USDA is already functioning under a tight budget, thanks to the elimination of funding in the current spending bill for several programs that help local governments with conservation and watershed operations. The Obama administration's 2012 budget proposal goes even further, cutting all previous earmarks for conservation operations and trimming $2.5 billion from mandatory conservation programs over the life of the current farm bill.
A USDA official said the buyouts and early retirements will help the agency handle the budget cuts without sacrificing services.
"We are working to manage the cuts with minimal impact to our conservation delivery system," the official said. "We will continue to provide the same exemplary conservation assistance to our customers as we have for the past 75 years. At the same time, difficult decisions were required in a number of USDA programs and projects in order to absorb funding reductions."

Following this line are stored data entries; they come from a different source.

-- ==== Sys2Proof/Machine/Operands.lean ====
section
/-! DEFINITION. Every operand form beyond a plain field.
Spec: spec/42_alu.md R117 and R119 (shift source), spec/41_control.md R107 (offset register),
spec/43_index_memory.md R124 and R125, spec/44_display.md R129 and R130, spec/45_keys_timers.md R133. -/

namespace Sys2Proof.Machine

/-- The shift source: `if SHIFT_USES_VY then V[y] else V[x]` (R117, R119). -/
def State.shiftSource (s : State) (x y : Reg) : Byte := if s.cfg.shiftUsesVy then s.reg y else s.reg x

/-- A 12-bit address widened with zeros where it meets PC or I (R80). -/
def zext16 (a : Addr) : Word := a.setWidth 16

/-- The offset register of BNNN: V0, or Vx with x = nnn[11:8] when JUMP_OFFSET_VX (R107). -/
def State.offsetReg (s : State) (nnn : Addr) : Reg :=
  if s.cfg.jumpOffsetVx then bitsIndex (nnn.extractLsb' 8 4) else 0

/-- The target of BNNN (R107). -/
def State.offsetTarget (s : State) (nnn : Addr) : Word := zext16 nnn + (s.reg (s.offsetReg nnn)).setWidth 16

/-- `V[x] mod 16`: the key index of SKP and SKNP (R133, decision D13). -/
def keyIndex (b : Byte) : Key := Fin.ofNat 16 b.toNat

/-- The glyph address of a digit: `FONT_BASE + 5 * (V[x] mod 16)` (R124, decision D14). -/
def glyphAddress (cfg : Config) (b : Byte) : Word := BitVec.ofNat 16 (cfg.fontBase.toNat + 5 * (b.toNat % 16))

/-- The three decimal digits, hundreds first (R125). -/
def bcdDigits (b : Byte) : List Byte :=
  [BitVec.ofNat 8 (b.toNat / 100), BitVec.ofNat 8 (b.toNat / 10 % 10), BitVec.ofNat 8 (b.toNat % 10)]

/-- Where a sprite pixel lands (R130). -/
inductive Placement where
  /-- Past the right or bottom edge with WRAP_SPRITES false. -/
  | clipped
  /-- On the pixel at column x, row y. -/
  | cell (x : Fin 64) (y : Fin 32)
deriving DecidableEq, Repr

/-- `Place(px, py)` (R130). -/
def place (wrap : Bool) (px py : Nat) : Placement :=
  if wrap then .cell (Fin.ofNat 64 px) (Fin.ofNat 32 py)
  else if px > 63 ∨ py > 31 then .clipped
  else .cell (Fin.ofNat 64 px) (Fin.ofNat 32 py)

/-- The sprite's start column, `V[x] mod 64` (R129). -/
def startColumn (b : Byte) : Nat := b.toNat % 64

/-- The sprite's start row, `V[y] mod 32` (R129). -/
def startRow (b : Byte) : Nat := b.toNat % 32

end Sys2Proof.Machine
end

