/-- FX0A enters WaitingForKey(x) and holds PC; Vx is not written. A later KeyDown of a key that is up writes the key's
index to Vx, advances PC by exactly 2 and resumes; of a key already down it completes nothing (R136, R154; decision D15,
conflicts C2, C7). -/
def Obligations.WaitForKeyHoldsUntilAKeyDownEvent : Prop :=
  ∀ (x : Reg) (k : Key) (s : State),
    ∃ t, exec (.ldVxK x) s = .next t ∧ t.runstate = .waitingForKey x ∧ t.pc = s.pc ∧ Keeps [] [.runstate] s t ∧
      (s.key k = true → act (.keyDown k) t = .next t) ∧
      (s.key k = false →
        ∃ u, act (.keyDown k) t = .next u ∧ u.runstate = .running ∧ (u.reg x).toNat = k.val ∧ u.pc = s.pc + 2 ∧
          (∀ r, r ≠ x → u.reg r = s.reg r) ∧ (∀ q, u.key q = (s.key q || q == k)) ∧ u.mem = s.mem ∧ u.stack = s.stack ∧
          u.i = s.i ∧ u.dt = s.dt ∧ u.st = s.st ∧ u.disp = s.disp)

/-- KeyUp clears its key and changes nothing else in any run state; KeyDown in Running and in Halted sets its key and
changes nothing else (R153, R154; decisions D15, D32). -/
def Obligations.KeyActionsSetKeyStates : Prop :=
  ∀ (k : Key) (s : State),
    (∃ t, act (.keyUp k) s = .next t ∧ (∀ q, t.key q = (s.key q && q != k)) ∧ t = { s with keys := t.keys }) ∧
    ((∀ x, s.runstate ≠ .waitingForKey x) →
      ∃ t, act (.keyDown k) s = .next t ∧ (∀ q, t.key q = (s.key q || q == k)) ∧ t = { s with keys := t.keys })

/-- The tick action decrements DT and ST by one each, floored at 0, in Running and in WaitingForKey, changes nothing else,
and does nothing in Halted (R150; that last clause is decision D24, R151, conflict C6, log entry 17). -/
def Obligations.TickDecrementsBothTimers : Prop :=
  ∀ s : State,
    (s.alive → ∃ t, act .tick s = .next t ∧ t.dt.toNat = s.dt.toNat - 1 ∧ t.st.toNat = s.st.toNat - 1 ∧
      t = { s with dt := t.dt, st := t.st }) ∧
    (¬ s.alive → act .tick s = .next s)

/-- While the core waits for a key, any run of steps and ticks in any order leaves it waiting with everything but the
timers unchanged, and each timer has lost one for each tick, floored at 0: steps do not affect the count (R88, R139, R151,
R160; decision D24). -/
def Obligations.OnlyTicksCountWhileWaiting : Prop :=
  ∀ (as : List Action) (s : State) (x : Reg),
    s.runstate = .waitingForKey x → as.all isClock = true →
      ∃ t, runActions as s = .next t ∧ t.dt.toNat = s.dt.toNat - as.count .tick ∧
        t.st.toNat = s.st.toNat - as.count .tick ∧ t = { s with dt := t.dt, st := t.st }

USDA officials offered more than 400 of the 544 buyouts to employees in the Natural Resources Conservation Service, a department that saw funding eliminated this year from its Resource Conservation and Development Program and its Watershed Operations programs. The former helps rural areas develop programs for resource conservation; the latter provides technical and financial assistance for upgrading and removing dams.
In a recent appropriations hearing on the fiscal 2012 budget, NRSC chief Dave White said the operations and maintenance of the federally built dams "has long been understood to be the responsibility of local project sponsors," according to his written testimony. As for the Resource Conservation and Development program, other USDA agencies will carry the weight, he said.
Called Voluntary Separation Incentive Payments, the buyouts provide employees with a lump sum of up to $25,000 if they resign. Agriculture also offered a departmentwide Voluntary Early Retirement Authority; the early retirement option allows employees to voluntarily retire and immediately receive annuity if they have 20 years of service at age 50 or 25 years of service at any age.
Officials expect less than 1 percent of employees to take the early retirements, based on past offers. Agriculture spokesman Matt Herrick said the buyouts and early retirements reflect the agency's "proactive approach" to minimizing the impact of budget cuts on the workforce.
The agency indicated that it might offer more buyouts and early retirements in the future if needed, though officials did not provide details on what steps the agency would take if not enough employees took those offers to make up for the budget cuts.